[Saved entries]
"""
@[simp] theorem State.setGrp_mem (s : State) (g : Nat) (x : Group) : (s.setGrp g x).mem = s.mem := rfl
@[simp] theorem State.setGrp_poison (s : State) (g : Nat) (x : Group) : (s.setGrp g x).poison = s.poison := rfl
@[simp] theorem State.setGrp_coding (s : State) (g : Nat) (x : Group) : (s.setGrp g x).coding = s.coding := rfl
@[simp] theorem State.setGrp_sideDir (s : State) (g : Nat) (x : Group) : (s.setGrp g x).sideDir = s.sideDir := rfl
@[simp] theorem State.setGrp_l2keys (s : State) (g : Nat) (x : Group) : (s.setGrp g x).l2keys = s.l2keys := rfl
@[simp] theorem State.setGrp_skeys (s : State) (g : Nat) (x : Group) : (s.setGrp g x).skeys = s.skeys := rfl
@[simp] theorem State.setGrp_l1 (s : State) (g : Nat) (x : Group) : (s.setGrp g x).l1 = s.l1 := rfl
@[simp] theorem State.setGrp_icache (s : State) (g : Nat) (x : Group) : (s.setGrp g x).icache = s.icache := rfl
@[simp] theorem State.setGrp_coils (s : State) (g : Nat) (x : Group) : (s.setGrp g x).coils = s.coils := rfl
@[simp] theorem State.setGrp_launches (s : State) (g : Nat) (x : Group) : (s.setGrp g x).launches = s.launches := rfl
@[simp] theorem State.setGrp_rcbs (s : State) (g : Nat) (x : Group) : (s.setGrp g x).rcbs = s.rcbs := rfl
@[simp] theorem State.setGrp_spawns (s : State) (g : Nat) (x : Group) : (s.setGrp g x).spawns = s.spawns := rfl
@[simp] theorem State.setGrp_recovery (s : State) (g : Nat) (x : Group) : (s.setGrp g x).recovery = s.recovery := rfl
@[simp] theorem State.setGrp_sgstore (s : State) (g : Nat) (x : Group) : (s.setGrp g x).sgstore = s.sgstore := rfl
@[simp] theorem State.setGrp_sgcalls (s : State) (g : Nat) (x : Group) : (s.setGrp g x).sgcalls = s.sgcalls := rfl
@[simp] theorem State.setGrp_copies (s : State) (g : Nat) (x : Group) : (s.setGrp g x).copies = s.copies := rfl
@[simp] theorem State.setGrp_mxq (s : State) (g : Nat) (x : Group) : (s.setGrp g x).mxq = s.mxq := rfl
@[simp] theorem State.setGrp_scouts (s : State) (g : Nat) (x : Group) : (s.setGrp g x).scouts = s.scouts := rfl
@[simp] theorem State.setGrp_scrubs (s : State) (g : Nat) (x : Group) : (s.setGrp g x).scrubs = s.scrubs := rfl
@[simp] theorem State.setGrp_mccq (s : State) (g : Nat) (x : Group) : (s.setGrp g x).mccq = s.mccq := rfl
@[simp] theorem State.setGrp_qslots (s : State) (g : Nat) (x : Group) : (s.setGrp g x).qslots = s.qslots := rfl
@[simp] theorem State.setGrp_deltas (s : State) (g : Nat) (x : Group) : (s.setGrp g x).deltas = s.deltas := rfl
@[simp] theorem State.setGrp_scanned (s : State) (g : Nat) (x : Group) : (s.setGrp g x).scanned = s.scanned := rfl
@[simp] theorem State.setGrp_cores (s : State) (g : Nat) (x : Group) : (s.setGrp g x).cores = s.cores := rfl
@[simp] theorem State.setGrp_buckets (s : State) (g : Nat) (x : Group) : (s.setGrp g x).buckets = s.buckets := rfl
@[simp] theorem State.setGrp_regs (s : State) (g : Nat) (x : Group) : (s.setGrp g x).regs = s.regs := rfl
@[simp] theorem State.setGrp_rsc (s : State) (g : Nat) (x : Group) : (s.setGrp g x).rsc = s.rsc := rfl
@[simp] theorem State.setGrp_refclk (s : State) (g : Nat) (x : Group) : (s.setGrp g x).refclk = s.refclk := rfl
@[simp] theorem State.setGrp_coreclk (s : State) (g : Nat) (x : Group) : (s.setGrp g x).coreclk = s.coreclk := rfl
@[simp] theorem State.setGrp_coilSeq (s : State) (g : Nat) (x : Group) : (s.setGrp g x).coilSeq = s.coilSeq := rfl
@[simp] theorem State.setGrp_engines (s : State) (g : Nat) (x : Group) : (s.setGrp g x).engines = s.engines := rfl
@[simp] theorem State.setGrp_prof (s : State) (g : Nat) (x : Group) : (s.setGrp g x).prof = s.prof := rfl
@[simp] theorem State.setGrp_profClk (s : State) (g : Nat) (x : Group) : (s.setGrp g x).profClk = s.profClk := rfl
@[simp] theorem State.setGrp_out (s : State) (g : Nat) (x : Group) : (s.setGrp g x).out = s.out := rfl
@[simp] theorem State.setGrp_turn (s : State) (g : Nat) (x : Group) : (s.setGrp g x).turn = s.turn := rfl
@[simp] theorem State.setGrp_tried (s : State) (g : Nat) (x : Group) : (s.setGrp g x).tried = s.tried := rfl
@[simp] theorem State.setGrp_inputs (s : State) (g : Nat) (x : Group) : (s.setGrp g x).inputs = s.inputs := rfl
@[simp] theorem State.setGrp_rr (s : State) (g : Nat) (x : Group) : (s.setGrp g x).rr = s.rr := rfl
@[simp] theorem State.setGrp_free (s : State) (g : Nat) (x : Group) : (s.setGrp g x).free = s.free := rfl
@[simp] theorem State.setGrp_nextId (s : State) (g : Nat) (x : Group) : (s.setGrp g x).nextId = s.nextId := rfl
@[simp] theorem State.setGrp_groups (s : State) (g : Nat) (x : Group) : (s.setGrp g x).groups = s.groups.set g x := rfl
"""
# Assigned task
Quote the data above from the line containing "s.rcbs := rfl" to the line containing "s.mxq := rfl", inclusive, and stop.

# Exercise answer
@[simp] theorem State.setGrp_rcbs (s : State) (g : Nat) (x : Group) : (s.setGrp g x).rcbs = s.rcbs := rfl
@[simp] theorem State.setGrp_spawns (s : State) (g : Nat) (x : Group) : (s.setGrp g x).spawns = s.spawns := rfl
@[simp] theorem State.setGrp_recovery (s : State) (g : Nat) (x : Group) : (s.setGrp g x).recovery = s.recovery := rfl
@[simp] theorem State.setGrp_sgstore (s : State) (g : Nat) (x : Group) : (s.setGrp g x).sgstore = s.sgstore := rfl
@[simp] theorem State.setGrp_sgcalls (s : State) (g : Nat) (x : Group) : (s.setGrp g x).sgcalls = s.sgcalls := rfl
@[simp] theorem State.setGrp_copies (s : State) (g : Nat) (x : Group) : (s.setGrp g x).copies = s.copies := rfl
@[simp] theorem State.setGrp_mxq (s : State) (g : Nat) (x : Group) : (s.setGrp g x).mxq = s.mxq := rfl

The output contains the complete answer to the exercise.